/-- R22: an offset that a block which is always reached does not decode behaves as an unlisted one. -/
theorem unlisted_of_regVal_none {s : State} {b : Block} {o : Nat} (hlive : s.dev.live = true) (hdom : b.domain = none)
    (hfab : ∀ p, b ≠ .fab p) (hval : o % 4 = 0 → ∀ d : Dev, regVal s.otp d b o = none) : Sys2Proof.Stated.unlisted s b o := by
  intro off w hoff hblk hway
  obtain ⟨hlt, ho⟩ := blockOf_bounds hblk
  have hnone := hval (ho.trans hoff)
  have hsent (cmd : Nat) (v : Word) : s.dev.sightLike (Sys2Proof.Stated.crossed s.dev b cmd off.toNat v) :=
    s.dev.observe_sightLike _ _ _ _
  constructor
  · generalize hc : Sys2Proof.Stated.crossed s.dev b 0 off.toNat 0 = c
    have hread : c.regRead s.otp b o = (0, c.undecoded) := by simp only [Dev.regRead, hnone c]
    obtain ⟨hkept, hdata⟩ := Dev.undecoded_countedLike (hc ▸ hsent 0 0)
      (c.undecoded.hostBack_sightLike (Sys2Proof.Stated.hostWord 0 off.toNat 0) .ok [0])
    refine ⟨_, ?_, hkept.returned [0], congrArg (· ++ [0]) hdata⟩
    rw [exec_readClear, execReadClear, State.onDev_live s _ hlive, hostRead_word hoff hlt,
      Dev.hostSend_hostWord hblk hdom hway, hc, Dev.hostServe_read hblk hfab hoff, hread]
    have hzero (k : Nat) : BitVec.ofNat 128 (at' k (0 : Word).toNat) = 0 := by simp [at']
    rw [Dev.hostAnswer, hzero, hostWord_be, laneWords_wordEnable_zero hoff]
  · generalize hc : Sys2Proof.Stated.crossed s.dev b 2 off.toNat w = c
    have hwrite : regWrite 0 b o w s.otp c = c.undecoded := if_pos (by rw [hnone]; rfl)
    obtain ⟨hkept, hdata⟩ := Dev.undecoded_countedLike (hc ▸ hsent 2 w) (.refl _)
    refine ⟨_, ?_, hkept, hdata⟩
    rw [exec_registerWrite, execRegisterWrite, State.onDev_live s _ hlive, hostWriteAcc_word hoff hlt,
      Dev.hostSend_hostWord hblk hdom hway, hc, Dev.hostServe_write hblk hfab hoff (Dev.timBusy_of_domain_none hblk hdom c), hwrite]

/-! ## The EVT block (R430) -/

theorem regIdx_eq_none {o base stride n : Nat} (h : o < base ∨ n ≤ (o - base) / stride) : regIdx o base stride n = none := by
  refine if_neg ?_
  simp only [Bool.and_eq_true, decide_eq_true_eq]
  omega

theorem regArr_eq_none {o base n : Nat} (h : o < base ∨ n ≤ (o - base) / 4) : regArr o base n = none := by
  rw [regArr, regIdx_eq_none h]

theorem regIdx_element {base stride n i r : Nat} (hi : i < n) (hr : r < stride) :
    regIdx (base + stride * i + r) base stride n = some (i, r) := by
  have hsub : base + stride * i + r - base = stride * i + r := by omega
  have hdiv : (stride * i + r) / stride = i := by rw [Nat.mul_add_div (by omega), Nat.div_eq_of_lt hr, Nat.add_zero]
  have hmod : (stride * i + r) % stride = r := by rw [Nat.mul_add_mod, Nat.mod_eq_of_lt hr]
  have hle : base ≤ base + stride * i + r := by omega
  simp [regIdx, hsub, hdiv, hmod, hi, hle]

/-- Table 19-8 lists the words up to 0x420 and the words of EVT_LAST, and nothing else. -/
theorem evtRead_eq_none {d : Dev} {o : Nat} (h : ¬ (o ≤ 0x420 ∨ 0x1000 ≤ o ∧ o < 0x2000)) : evtRead d o = none := by
  have hcfg : regArr o 0x000 256 = none := regArr_eq_none (by omega)
  have hstat : regArr o 0x400 8 = none := regArr_eq_none (by omega)
  have hlast : regIdx o 0x1000 16 256 = none := regIdx_eq_none (by omega)
  simp only [evtRead, hcfg, hstat, hlast]
  exact if_neg (by omega)

/-- What EVT_LAST reads at word `r` beyond the payload: the captured words. -/
def EvtCap.word (c : EvtCap) (r : Nat) : Option Word :=
  match r with
  | 4 => some c.lo
  | 8 => some c.hi
  | 12 => some c.fc
  | _ => none

/-- The words beyond the payload: the halves of the stamp, and fraction with count. -/
theorem mem_captured {r : Nat} : r ∈ [4, 8, 12] ↔ r = 4 ∨ r = 8 ∨ r = 12 := by simp

theorem regVal_evtLast {n r : Nat} (hn : n < 256) (hr : r ∈ [4, 8, 12]) (otp : Otp) (d : Dev) :
    regVal otp d .evt (0x1000 + 16 * n + r) = (Store.get evtCapReset d.evt.cap n).word r := by
  have hcfg : regArr (0x1000 + 16 * n + r) 0x000 256 = none := regArr_eq_none (by omega)
  have hstat : regArr (0x1000 + 16 * n + r) 0x400 8 = none := regArr_eq_none (by omega)
  have hlast : regIdx (0x1000 + 16 * n + r) 0x1000 16 256 = some (n, r) :=
    regIdx_element hn (by have := mem_captured.mp hr; omega)
  simp only [regVal, evtRead, hcfg, hstat, hlast]
  obtain rfl | rfl | rfl := mem_captured.mp hr <;> rfl

/-- A read of a word of EVT_LAST beyond the payload captures nothing. -/
theorem readEffect_evtLast {m r : Nat} (hm : m < 256) (hr : r ∈ [4, 8, 12]) (d : Dev) :
    readEffect .evt (0x1000 + 16 * m + r) d = d := by
  have hlast : regIdx (0x1000 + 16 * m + r) 0x1000 16 256 = some (m, r) :=
    regIdx_element hm (by have := mem_captured.mp hr; omega)
  simp only [readEffect, hlast]
  obtain rfl | rfl | rfl := mem_captured.mp hr <;> rfl

/-- The three words of EVT_LAST(n) beyond its payload. -/
def evtLastWords (otp : Otp) (d : Dev) (n : Nat) : List (Option Word) :=
  [4, 8, 12].map fun r => regVal otp d .evt (0x1000 + 16 * n + r)

theorem evtLastWords_eq {n : Nat} (hn : n < 256) (otp : Otp) (d : Dev) :
    evtLastWords otp d n = [4, 8, 12].map (Store.get evtCapReset d.evt.cap n).word :=
  List.map_congr_left fun _ hr => regVal_evtLast hn hr otp d

theorem evtLastWords_fireAt {n : Nat} (hn : n < 256) (otp : Otp) (d : Dev) (m : Nat) (p : Word) (st : Stamp) :
    evtLastWords otp (d.fireAt m p st) n = evtLastWords otp d n := by
  rw [evtLastWords_eq hn, evtLastWords_eq hn, Dev.fireAt_cap]

theorem evtLastWords_evtLastPayRead {n : Nat} (hn : n < 256) (otp : Otp) (d : Dev) :
    evtLastWords otp (evtLastPayRead n d) n = [some (d.evtLast n).stamp.lo, some (d.evtLast n).stamp.hi,
      some (word ((d.evtLast n).stamp.frac.toNat * 65536 + (d.evtLast n).count))] := by
  have hcap : Store.get evtCapReset (evtLastPayRead n d).evt.cap n =
      { lo := (d.evtLast n).stamp.lo, hi := (d.evtLast n).stamp.hi,
        fc := word ((d.evtLast n).stamp.frac.toNat * 65536 + (d.evtLast n).count) } := Store.get_put_self ..
  rw [evtLastWords_eq hn, hcap]
  rfl

/-- Settles O59: an unlisted offset of EVT is not decoded, and the words that a read of EVT_LAST_PAY captures are kept by every
firing and by every read of them. -/
theorem eventLastWords : Obligations.EventLastWords := by
  unfold Obligations.EventLastWords
  intro s hlive listed
  refine ⟨fun o ho => ?_, fun n => ?_⟩
  · exact unlisted_of_regVal_none hlive rfl (by simp) fun halign _ => evtRead_eq_none fun h => ho ⟨halign, h⟩
  · intro l words
    refine ⟨evtLastPayRead n s.dev, ?_, rfl, evtLastWords_evtLastPayRead n.isLt s.otp s.dev,
      fun m p st => evtLastWords_fireAt n.isLt s.otp _ m p st, fun r hr m => ?_⟩
    · rw [exec_evtLastPayRead, execEvtLastPayRead, State.onDev_live s _ hlive]
    · rw [readEffect_evtLast m.isLt hr]

end Sys2Proof.Machine

/-! PROOFS. R456: the offsets of LCY that Table 21-8 does not list, and the words that LCY_QUERY returns. -/

namespace Sys2Proof.Machine

/-- Table 21-8 lists the words LCY_STAT, LCY_FUSE and LCY_DIGSET, and nothing else. -/
theorem lcyRead_eq_none_iff {otp : Otp} {d : Dev} {o : Nat} : lcyRead otp d o = none ↔ o ∉ [0, 4, 8] := by
  unfold lcyRead
  split
  · simp
  · simp
  · simp
  · next h0 h4 h8 => simpa using And.intro h0 (And.intro h4 h8)

/-- LCY_QUERY, once it has started, completes with LCY_STAT and LCY_FUSE and changes nothing else. -/
theorem State.Accepts.lcyQuery {s : State} {c : Tci} {o : Owner} {d : Dev} (h : s.Accepts 0xB0 c o d) :
    exec (.lcyQuery c) s = .next { s with dev := d.complete o .ok (lcyStat s.otp d) (lcyFuse s.otp) } :=
  (exec_lcyQuery c s).trans (h.runOtp Machine.lcyQuery)

/-- Settles O56: an unlisted offset of LCY is not decoded, and a started LCY_QUERY completes with the state's two words. -/
theorem lifeCycleRegisters : Obligations.LifeCycleRegisters := by
  unfold Obligations.LifeCycleRegisters
  refine ⟨fun s o hlive ho => ?_, fun s c o d h => h.lcyQuery⟩
  exact unlisted_of_regVal_none hlive rfl (by simp) fun _ _ => lcyRead_eq_none_iff.mpr ho

end Sys2Proof.Machine

/-! PROOFS. R477: the offsets of PTR that Table 22-6 does not list, and a GO write to PTR_HDCTL that is dropped. -/

namespace Sys2Proof.Machine

/-! ## A write of a word to a block that is always reached -/

/-- Where no route table holds it up, a host write of a word to a block that is always reached crosses the mesh and writes the
register there. -/
theorem exec_registerWrite_of_domain_none {s : State} {off : BitVec 30} {b : Block} {o : Nat} (hlive : s.dev.live = true)
    (hoff : off.toNat % 4 = 0) (hblk : blockOf off.toNat = some (b, o)) (hdom : b.domain = none) (hfab : ∀ p, b ≠ .fab p)
    (hway : (Sys2Proof.Stated.wayTo s.dev b).2 = none) (w : Word) :
    exec (.registerWrite { off := off, data := [w] }) s =
      .next { s with dev := regWrite 0 b o w s.otp (Sys2Proof.Stated.crossed s.dev b 2 off.toNat w) } := by
  obtain ⟨hlt, -⟩ := blockOf_bounds hblk
  rw [exec_registerWrite, execRegisterWrite, State.onDev_live s _ hlive, hostWriteAcc_word hoff hlt,
    Dev.hostSend_hostWord hblk hdom hway, Dev.hostServe_write hblk hfab hoff (Dev.timBusy_of_domain_none hblk hdom _)]

/-- What the probes see on a packet's way leaves the PTR block alone. -/
theorem Dev.sightLike.ptr_eq {a b : Dev} (h : a.sightLike b) : b.ptr = a.ptr := by
  obtain ⟨_, _, _, _, _, rfl, -⟩ := h
  rfl

@[simp] theorem crossed_ptr (d : Dev) (b : Block) (cmd off : Nat) (w : Word) :
    (Sys2Proof.Stated.crossed d b cmd off w).ptr = d.ptr :=
  (d.observe_sightLike _ _ _ _).ptr_eq

/-! ## The PTR block (R477) -/

/-- Table 22-6 lists PTR_STAT, PTR_BUS, PTR_HDCTL and the words from PTR_ENT to the end of PTR_HDESC, and nothing else. -/
theorem ptrRead_eq_none {d : Dev} {o : Nat} (halign : o % 4 = 0) (h : ¬ (o ≤ 8 ∨ o = 0x10 ∨ 0x400 ≤ o ∧ o < 0xA40)) :
    ptrRead d o = none := by
  have hbus : regArr o 0x004 2 = none := regArr_eq_none (by omega)
  have hent : regIdx o 0x400 16 64 = none := regIdx_eq_none (by omega)
  have hdesc : regArr o 0x800 144 = none := regArr_eq_none (by omega)
  simp only [ptrRead, hbus, hent, hdesc]
  split
  · omega
  · omega
  · rfl

/-- Offset 0x10 of PTR is PTR_HDCTL. -/
theorem regWrite_ptrHdctl (src : Nat) (w : Word) (otp : Otp) (d : Dev) : regWrite src .ptr 0x10 w otp d = hdctlWrite w d := rfl

/-- GO while a check runs, or with INDEX above 63, sets WERR and nothing else. -/
theorem hdctlWrite_dropped {w : Word} {d : Dev} (hgo : bit w 31 = true) (h : d.ptr.hdBusy = true ∨ 63 < fld w 0 8) :
    hdctlWrite w d = { d with ptr := { d.ptr with werr := true } } := by
  have hdrop : (d.ptr.hdBusy || decide (63 < fld w 0 8)) = true := by simpa using h
  rw [hdctlWrite, if_neg (by simp [hgo]), if_pos hdrop]

/-- Settles O58: an unlisted offset of PTR is not decoded, and a GO write that is dropped sets WERR, whether it is commanded or
comes as a host write of PTR_HDCTL, because its way across the mesh does not touch the PTR block. -/
theorem partnerRegisters : Obligations.PartnerRegisters := by
  unfold Obligations.PartnerRegisters
  intro s hlive listed
  refine ⟨fun o ho => ?_, fun w hgo hbad => ⟨?_, fun hway => ?_⟩⟩
  · exact unlisted_of_regVal_none hlive rfl (by simp) fun halign _ => ptrRead_eq_none halign fun h => ho ⟨halign, h⟩
  · rw [exec_ptrHdctlGo, execPtrHdctlGo, State.onDev_live s _ hlive, hdctlWrite_dropped hgo hbad]
  · have hblk : blockOf (0xC0010 : BitVec 30).toNat = some (.ptr, 0x10) := by decide
    rw [exec_registerWrite_of_domain_none hlive (by decide) hblk rfl (by simp) hway, regWrite_ptrHdctl,
      hdctlWrite_dropped hgo (by rwa [crossed_ptr])]
    rfl

end Sys2Proof.Machine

——

Exercise brief: Word for word, restate the entries from the first line to the line that has "true) (hdom : b.domain = none)", both included, and nothing else.

Task output:
/-- R22: an offset that a block which is always reached does not decode behaves as an unlisted one. -/
theorem unlisted_of_regVal_none {s : State} {b : Block} {o : Nat} (hlive : s.dev.live = true) (hdom : b.domain = none)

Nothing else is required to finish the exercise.